**Problem to work on:**
Count the lines in the data below that have "catchUp" in them, and reply with only that number.

Saved entries:
────────────────────────────────────────

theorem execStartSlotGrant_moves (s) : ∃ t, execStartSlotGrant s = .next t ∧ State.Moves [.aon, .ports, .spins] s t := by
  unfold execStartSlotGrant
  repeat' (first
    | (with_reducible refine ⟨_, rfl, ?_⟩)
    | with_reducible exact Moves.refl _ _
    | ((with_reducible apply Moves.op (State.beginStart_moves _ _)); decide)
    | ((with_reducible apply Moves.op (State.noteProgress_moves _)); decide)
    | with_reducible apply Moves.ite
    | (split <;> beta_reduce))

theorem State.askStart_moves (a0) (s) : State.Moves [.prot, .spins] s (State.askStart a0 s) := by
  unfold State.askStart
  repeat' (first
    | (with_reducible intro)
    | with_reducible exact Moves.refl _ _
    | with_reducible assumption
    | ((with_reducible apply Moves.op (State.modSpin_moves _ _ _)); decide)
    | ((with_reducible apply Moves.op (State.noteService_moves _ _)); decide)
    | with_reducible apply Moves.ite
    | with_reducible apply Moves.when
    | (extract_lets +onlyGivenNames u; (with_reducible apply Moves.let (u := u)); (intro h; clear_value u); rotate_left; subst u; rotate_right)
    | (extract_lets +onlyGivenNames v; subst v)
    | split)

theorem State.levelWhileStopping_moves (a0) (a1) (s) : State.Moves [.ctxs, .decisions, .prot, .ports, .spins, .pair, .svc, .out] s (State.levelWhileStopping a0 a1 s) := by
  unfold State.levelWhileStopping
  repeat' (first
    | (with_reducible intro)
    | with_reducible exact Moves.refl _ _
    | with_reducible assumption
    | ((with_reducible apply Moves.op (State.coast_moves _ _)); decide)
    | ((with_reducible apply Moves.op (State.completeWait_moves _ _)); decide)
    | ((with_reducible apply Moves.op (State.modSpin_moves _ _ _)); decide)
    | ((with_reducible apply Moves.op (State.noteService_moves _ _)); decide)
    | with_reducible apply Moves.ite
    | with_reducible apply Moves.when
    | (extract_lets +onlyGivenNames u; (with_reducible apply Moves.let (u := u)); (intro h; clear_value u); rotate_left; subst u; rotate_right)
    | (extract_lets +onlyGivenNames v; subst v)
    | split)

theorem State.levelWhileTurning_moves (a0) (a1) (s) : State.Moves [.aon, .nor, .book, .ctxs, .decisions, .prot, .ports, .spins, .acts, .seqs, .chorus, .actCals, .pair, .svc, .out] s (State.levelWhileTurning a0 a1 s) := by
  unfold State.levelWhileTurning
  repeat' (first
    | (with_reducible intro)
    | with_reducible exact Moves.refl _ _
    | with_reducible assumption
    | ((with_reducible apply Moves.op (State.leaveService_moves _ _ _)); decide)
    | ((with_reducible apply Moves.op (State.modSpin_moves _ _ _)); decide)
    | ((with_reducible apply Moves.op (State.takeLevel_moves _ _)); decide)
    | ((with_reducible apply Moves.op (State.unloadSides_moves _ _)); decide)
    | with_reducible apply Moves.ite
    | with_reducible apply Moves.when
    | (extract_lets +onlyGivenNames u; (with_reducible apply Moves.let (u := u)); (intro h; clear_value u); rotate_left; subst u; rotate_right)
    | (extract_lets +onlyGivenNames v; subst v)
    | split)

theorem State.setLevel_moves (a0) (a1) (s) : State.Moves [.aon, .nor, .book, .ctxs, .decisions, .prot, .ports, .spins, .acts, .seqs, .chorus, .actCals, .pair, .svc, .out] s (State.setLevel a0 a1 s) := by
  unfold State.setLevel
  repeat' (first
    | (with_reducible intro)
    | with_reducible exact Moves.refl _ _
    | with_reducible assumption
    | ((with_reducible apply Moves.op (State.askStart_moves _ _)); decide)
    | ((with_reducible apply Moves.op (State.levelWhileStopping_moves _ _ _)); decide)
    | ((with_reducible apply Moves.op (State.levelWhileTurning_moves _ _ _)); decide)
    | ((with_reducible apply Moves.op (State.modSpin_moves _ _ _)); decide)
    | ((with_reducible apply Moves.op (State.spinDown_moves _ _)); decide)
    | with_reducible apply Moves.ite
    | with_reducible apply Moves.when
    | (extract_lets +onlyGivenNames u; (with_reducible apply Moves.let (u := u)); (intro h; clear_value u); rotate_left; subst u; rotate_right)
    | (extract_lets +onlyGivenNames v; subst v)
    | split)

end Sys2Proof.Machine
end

────────────────────────────────────────

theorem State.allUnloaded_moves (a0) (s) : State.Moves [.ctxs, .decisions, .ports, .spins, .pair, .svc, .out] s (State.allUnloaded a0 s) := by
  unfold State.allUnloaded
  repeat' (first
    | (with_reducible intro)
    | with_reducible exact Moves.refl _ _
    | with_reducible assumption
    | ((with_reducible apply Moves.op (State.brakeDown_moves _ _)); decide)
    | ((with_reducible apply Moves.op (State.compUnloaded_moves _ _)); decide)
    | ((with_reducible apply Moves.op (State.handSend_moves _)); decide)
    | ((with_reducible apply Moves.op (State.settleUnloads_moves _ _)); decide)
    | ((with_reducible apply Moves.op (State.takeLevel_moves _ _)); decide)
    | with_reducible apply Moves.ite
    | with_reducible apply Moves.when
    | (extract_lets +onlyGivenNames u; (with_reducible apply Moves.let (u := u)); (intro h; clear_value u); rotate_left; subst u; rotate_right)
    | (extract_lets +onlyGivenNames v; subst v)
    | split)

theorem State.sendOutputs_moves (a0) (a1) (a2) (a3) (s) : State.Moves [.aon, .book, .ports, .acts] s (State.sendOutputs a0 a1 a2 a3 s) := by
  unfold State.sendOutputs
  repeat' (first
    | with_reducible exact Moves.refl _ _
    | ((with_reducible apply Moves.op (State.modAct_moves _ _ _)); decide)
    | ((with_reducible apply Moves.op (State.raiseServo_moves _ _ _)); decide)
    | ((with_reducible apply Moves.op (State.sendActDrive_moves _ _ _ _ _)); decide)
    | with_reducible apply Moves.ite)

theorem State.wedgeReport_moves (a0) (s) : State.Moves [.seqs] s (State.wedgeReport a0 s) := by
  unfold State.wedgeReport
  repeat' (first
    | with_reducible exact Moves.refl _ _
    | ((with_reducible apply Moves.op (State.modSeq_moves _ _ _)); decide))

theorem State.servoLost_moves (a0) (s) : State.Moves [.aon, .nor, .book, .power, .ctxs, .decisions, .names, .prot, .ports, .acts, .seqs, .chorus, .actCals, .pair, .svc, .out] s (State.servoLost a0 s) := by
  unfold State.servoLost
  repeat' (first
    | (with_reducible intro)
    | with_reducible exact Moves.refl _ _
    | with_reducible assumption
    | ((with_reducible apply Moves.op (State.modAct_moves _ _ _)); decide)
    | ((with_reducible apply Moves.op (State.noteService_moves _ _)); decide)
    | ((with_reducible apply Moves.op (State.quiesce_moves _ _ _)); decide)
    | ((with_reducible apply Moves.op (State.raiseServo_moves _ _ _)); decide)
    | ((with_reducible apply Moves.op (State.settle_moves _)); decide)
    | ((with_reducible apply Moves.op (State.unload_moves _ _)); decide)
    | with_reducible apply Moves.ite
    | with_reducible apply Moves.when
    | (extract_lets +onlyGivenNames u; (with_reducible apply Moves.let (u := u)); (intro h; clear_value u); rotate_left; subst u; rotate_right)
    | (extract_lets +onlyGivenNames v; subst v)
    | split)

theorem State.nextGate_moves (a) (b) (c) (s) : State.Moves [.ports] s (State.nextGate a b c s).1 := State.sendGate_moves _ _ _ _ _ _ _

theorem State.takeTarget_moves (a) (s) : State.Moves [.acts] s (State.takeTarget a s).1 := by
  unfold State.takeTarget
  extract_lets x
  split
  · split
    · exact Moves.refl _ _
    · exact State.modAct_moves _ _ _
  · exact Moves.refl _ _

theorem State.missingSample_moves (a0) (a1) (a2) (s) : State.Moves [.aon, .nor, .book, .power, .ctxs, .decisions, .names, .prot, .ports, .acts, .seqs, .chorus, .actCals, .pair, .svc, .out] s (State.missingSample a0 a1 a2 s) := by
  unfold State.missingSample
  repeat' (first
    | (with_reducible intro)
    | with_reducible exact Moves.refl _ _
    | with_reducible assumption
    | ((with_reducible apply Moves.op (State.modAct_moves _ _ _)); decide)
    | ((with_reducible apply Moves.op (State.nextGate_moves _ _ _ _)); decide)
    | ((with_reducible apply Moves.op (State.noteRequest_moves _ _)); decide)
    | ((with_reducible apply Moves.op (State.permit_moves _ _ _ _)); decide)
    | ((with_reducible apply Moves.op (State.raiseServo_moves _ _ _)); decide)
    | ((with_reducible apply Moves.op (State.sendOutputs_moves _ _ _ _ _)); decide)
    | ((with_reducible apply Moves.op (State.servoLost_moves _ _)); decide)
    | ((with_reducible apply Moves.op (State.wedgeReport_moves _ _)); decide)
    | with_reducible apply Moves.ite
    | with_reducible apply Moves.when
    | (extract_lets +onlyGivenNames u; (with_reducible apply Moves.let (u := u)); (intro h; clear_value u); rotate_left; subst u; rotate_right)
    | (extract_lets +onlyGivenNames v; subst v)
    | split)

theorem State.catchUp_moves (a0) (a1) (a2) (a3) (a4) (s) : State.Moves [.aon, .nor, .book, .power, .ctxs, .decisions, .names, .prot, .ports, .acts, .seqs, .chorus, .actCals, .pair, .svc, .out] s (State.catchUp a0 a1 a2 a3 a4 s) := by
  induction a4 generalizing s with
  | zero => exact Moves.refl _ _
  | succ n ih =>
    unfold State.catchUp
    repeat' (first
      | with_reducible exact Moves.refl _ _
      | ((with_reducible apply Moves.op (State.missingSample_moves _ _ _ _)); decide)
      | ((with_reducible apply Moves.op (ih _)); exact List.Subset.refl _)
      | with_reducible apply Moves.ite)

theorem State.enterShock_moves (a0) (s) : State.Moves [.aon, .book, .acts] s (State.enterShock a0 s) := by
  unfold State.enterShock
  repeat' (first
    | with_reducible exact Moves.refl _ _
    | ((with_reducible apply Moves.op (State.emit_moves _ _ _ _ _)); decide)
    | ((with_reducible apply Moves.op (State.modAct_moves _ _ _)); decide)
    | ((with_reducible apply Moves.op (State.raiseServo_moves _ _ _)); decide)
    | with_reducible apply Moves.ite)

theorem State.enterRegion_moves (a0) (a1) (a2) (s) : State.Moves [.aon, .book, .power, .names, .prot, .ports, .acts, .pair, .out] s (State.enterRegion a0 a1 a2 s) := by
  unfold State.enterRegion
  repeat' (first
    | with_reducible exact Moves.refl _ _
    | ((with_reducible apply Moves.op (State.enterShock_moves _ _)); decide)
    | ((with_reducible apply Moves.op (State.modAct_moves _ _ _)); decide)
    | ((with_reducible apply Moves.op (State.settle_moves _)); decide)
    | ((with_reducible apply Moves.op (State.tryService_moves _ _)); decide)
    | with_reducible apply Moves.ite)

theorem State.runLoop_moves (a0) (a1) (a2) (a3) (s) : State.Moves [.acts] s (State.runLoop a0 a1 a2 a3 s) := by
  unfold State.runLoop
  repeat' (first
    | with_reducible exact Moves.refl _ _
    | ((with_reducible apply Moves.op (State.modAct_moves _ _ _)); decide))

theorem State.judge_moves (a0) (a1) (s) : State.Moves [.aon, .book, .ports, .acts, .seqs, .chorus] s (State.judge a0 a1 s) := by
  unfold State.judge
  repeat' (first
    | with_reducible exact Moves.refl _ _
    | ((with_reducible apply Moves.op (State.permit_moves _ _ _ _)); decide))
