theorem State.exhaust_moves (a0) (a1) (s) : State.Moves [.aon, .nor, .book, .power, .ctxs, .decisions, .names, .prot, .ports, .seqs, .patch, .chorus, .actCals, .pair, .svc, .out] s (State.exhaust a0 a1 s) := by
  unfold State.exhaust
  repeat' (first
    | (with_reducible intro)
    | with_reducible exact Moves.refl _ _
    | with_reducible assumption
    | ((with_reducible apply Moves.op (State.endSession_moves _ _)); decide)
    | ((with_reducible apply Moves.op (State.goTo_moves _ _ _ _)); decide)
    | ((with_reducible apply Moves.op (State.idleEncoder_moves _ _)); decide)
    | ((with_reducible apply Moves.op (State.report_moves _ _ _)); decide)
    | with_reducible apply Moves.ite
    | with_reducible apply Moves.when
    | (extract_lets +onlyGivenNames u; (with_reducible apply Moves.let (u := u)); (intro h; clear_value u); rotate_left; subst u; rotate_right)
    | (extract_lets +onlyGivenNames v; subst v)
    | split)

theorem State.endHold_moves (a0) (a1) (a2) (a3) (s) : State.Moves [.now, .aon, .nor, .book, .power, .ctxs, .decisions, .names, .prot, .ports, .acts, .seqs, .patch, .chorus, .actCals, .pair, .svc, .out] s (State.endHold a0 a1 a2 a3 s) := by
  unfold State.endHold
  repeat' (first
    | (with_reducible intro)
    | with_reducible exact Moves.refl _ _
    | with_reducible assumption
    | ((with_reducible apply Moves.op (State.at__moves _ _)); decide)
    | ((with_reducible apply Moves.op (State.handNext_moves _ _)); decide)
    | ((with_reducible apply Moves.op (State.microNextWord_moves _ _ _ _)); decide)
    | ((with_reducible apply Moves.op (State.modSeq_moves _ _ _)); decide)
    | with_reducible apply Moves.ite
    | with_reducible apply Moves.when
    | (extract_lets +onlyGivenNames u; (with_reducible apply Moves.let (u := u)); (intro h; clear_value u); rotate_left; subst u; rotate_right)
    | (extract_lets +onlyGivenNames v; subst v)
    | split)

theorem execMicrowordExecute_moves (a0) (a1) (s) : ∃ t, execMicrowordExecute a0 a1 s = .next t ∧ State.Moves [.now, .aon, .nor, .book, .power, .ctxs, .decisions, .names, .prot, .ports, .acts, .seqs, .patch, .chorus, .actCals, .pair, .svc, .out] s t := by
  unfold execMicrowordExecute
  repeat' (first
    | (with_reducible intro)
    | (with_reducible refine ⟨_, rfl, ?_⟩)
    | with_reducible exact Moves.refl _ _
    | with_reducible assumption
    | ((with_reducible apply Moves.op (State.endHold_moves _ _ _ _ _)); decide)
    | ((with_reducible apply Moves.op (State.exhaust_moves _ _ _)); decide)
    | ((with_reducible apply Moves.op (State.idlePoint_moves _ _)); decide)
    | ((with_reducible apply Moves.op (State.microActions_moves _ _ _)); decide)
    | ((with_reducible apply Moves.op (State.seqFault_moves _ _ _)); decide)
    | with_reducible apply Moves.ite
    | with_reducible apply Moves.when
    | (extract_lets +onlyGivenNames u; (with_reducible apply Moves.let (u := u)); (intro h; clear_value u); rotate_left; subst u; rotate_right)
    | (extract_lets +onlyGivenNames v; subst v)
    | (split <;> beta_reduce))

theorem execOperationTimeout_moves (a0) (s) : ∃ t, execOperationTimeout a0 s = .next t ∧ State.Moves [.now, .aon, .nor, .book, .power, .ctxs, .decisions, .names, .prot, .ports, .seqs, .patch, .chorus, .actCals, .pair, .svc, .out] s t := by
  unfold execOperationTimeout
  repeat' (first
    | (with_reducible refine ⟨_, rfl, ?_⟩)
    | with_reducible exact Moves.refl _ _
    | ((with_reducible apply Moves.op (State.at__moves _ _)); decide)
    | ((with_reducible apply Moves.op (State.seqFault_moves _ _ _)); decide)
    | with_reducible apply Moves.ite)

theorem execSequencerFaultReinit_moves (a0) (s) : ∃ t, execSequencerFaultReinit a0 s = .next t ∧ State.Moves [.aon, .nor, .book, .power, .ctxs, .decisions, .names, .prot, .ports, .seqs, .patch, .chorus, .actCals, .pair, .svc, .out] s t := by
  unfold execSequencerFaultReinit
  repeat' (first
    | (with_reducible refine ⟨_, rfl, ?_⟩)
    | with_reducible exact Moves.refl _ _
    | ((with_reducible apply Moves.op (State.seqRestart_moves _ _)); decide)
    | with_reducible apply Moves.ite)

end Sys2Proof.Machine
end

────────────────────────────────────────

**Exercise output:**
2